What does happen is an absurd intertwining of lusts, doubts and
desires, which tease tall moody Vicky and blonde sexpot Christina into
a frenzy around the irredeemably macho presence of Javier Bardem. As
such it's not a bad effort: the girls loosen up under the Spanish sun,
and Bardem hams it up as the unshaven, bacchanalian stereotype of
masculinity. But the whole operation is so diagrammatic and so undercut
by the cruel narration that you have to start wondering what Woody
really thinks that he is doing.

That only really becomes apparent when Penelope Cruz hits the screen
and saves the film. My god, I am really turning into a big PC fan.
She seems to be capable of doing anything, saving anything, and here,
as Bardem's ex-wife Maria Elena she breaks through the film's study of
types with a performance that is as absurd as it is riveting. Somehow,
despite her unbelievably exaggerated manner, she seems to be the only
real person on the screen, while the others are just playing their parts.

So the film keeps going, people do stuff and the narrator's deadpan,
snarky manner reminds us that it's all ridiculous, all pretty pointless, like.
When the film does finish, the statement it makes appears to be
pretty bleak too. Vicky returns to America, to live with the husband
that she does not love, Christina goes back too, still searching,
having been unable to find satisfaction, even in a pre-lapsarian menage
a trois.

I might be completely wrong, but it seems that the wider point that
Woody is making is pretty unfavourable about his fellow Americans:
Barcelona offers both girls a glimpse of how life could be, and both of
them are too scared to seize it. The Spanish people in the film (who
are of course cartoon Spaniards) by contrast carry on with their
crazed, passion-filled existences. They might not be very happy, but
they are very much alive.

I have to declare that I'm a very big Woody Allen fan and would be
prepared to watch anything that he makes. Sometimes that leads to great
pleasure (as in the classics of the late seventies and early eighties),
and sometimes to confusion and boredom (as in the execrable Match
Point, which I really hated). Vicky Christina Barcelona is neither a
high water mark nor a low tide on that scale, but it is a work apart.
It seems to be that it's much darker than most of Woody's
output, a deeply alienated analysis of what is wrong with America (we're
talking tail-end Bush era here),albeit through the means of desultory
comedy. Without Penelope Cruz it would have been a lot darker still.
She's the star, or should be. Next time you take a trip abroad Woody,
why not kick back and let Penelope run the show?

Tuesday, 9 February 2010

Fatih Akin's Soul Kitchen

"Heimatfilms were noted for their rural settings, sentimental tone and simplistic morality, and centered around love, friendship, family and non-urban life. Also, the polarity between old and young, tradition and progress, rural and urban life was articulated." -Wikipedia

With films like Against the Wall, Crossing the Bridge and The Edge of Heaven, Fatih Akin has set a high aesthetic bar at which his newest work inevitably stumbles. Which is not to say that the film is a failure by any means, simply that it must be judged as a minor work in this impressive directors oeuvre.

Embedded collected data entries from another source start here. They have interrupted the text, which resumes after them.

-- ==== Sys2Proof/Certificates/Slice0/Obligations.lean ====
section
/-!
DEFINITION. The statements for the provers: what the commands of the block do, family by family, and what
every step keeps. The helpers at the start name the shapes that the statements share.
-/
set_option maxRecDepth 4000

namespace Sys2Proof.Machine
open State

/-- The command `c` takes the state `s` to `t` where `due` holds, and changes nothing where it does not. -/
def Acts (c : Instr) (s : State) (due : Prop) (t : State) : Prop :=
  (due → exec c s = .next t) ∧ (¬due → exec c s = .next s)

end Sys2Proof.Machine

open Sys2Proof Sys2Proof.Machine Sys2Proof.Machine.State

/-! ## The machine -/

/-- O1. For every command c and every state, a step at a state whose queue begins with c is c executed on the
state with the queue's rest: the outcome is that of exec. With no command waiting a step answers the state
unchanged. The queue, and that time passes only by TICK_EDGE, are the model's own (log entry 1). -/
def Obligations.StepRunsFront : Prop :=
  (∀ (c : Instr) (rest : List Instr) (s : State), s.pending = c :: rest →
    step s = exec c { s with pending := rest }) ∧
    ∀ s : State, s.pending = [] → step s = .next s

/-- O2. Every command, with every operand and in every state, answers a next state: there is no fault and no
refusal. A command whose condition does not hold is discarded, refused by a reply entry or turned into a
trap of its engine, and each of those is a next state. A step therefore answers a next state in every state. -/
def Obligations.EveryCommandAnswers : Prop :=
  (∀ (c : Instr) (s : State), Runs (exec c s)) ∧ ∀ s : State, Runs (step s)

/-- O3. No command adds a command to the queue, removes one or changes one: after exec the queue is as before,
and after a step it has lost its first command and nothing else. The queue is the model's own (log entry 1). -/
def Obligations.QueueIsFirstInFirstOut : Prop :=
  (∀ (c : Instr) (s t : State), exec c s = .next t → t.pending = s.pending) ∧
    ∀ s t : State, step s = .next t → t.pending = s.pending.drop 1

/-- O4. From every state that holds its memory and its flash with addresses strictly rising and no entry equal
to what an unlisted address reads as (SRAM 0 as R369 leaves it; flash 0xFF, log entry 5), and its register
tables with strictly rising keys, every step of every command answers a state that does so too. Equal
contents are therefore equal data. -/
def Obligations.TablesStayCanonical : Prop :=
  ∀ s t : State, s.Inv → step s = .next t → t.Inv

/-- O5. State.reset meets the invariant that every step keeps; its queue is empty, boot is under way and not
complete, every memory byte reads 0, every flash byte reads erased (log entry 5), and every engine is held,
not running. -/
def Obligations.ResetIsCanonical : Prop :=
  State.reset.Inv ∧ State.reset.pending = [] ∧ State.reset.booted = false ∧ State.reset.boot.phase = .boot ∧
    (∀ m off, State.reset.memGet m off = 0) ∧ (∀ a, State.reset.flashGet a = 0xFF) ∧
    ∀ e < 17, (State.reset.engine e).run = .held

Set in Hamburg's seedy demi-monde, the film relates the fortunes of the Soul Kitchen restaurant and its unhappy-go-lucky proprietor, with a meat-and-two-veg narrative arc from wretched normality through multiple adversities to a slightly more hopeful normality. And while the restaurant moves up-scale gastronomically the story remains comfort food throughout, providing plenty of opportunities for comic set pieces and tragi-comic misunderstandings.

What we end up with is a patchwork of scenes, connected by a narrative strand that connects property speculation, prostitution, drugs and music. None of it quite makes sense, but this is a film ruled by the heart and not the head. What it lacks in precision it makes up for in warmth.

In general the performances are impressive, and the unavoidable Moritz Bleibtreu (who seems to be compulsory casting in any German film worth its salt) is particularly engaging as the protagonist's jailbird brother, constantly swinging his prayer beads as hustles.

The film's lightness of touch is perhaps its saving grace: the music complements the story without dominating; food and cookery play a subordinate, if enjoyable role, but never do we get too bogged down in the niceties of nouvelle cuisine. And this must be the first major film in which Skype plays such a major role. Product placement perhaps but very realistically done.

As an ironic take on the Heimatfilm, the interplay of cultures - Greek, Turkish, German, whatever - is handled in a no-nonsense workmanlike way. Perhaps it takes a German of Turkish extraction to do this. My feeling is that other German directors would be more sheepish in their handling of these issues.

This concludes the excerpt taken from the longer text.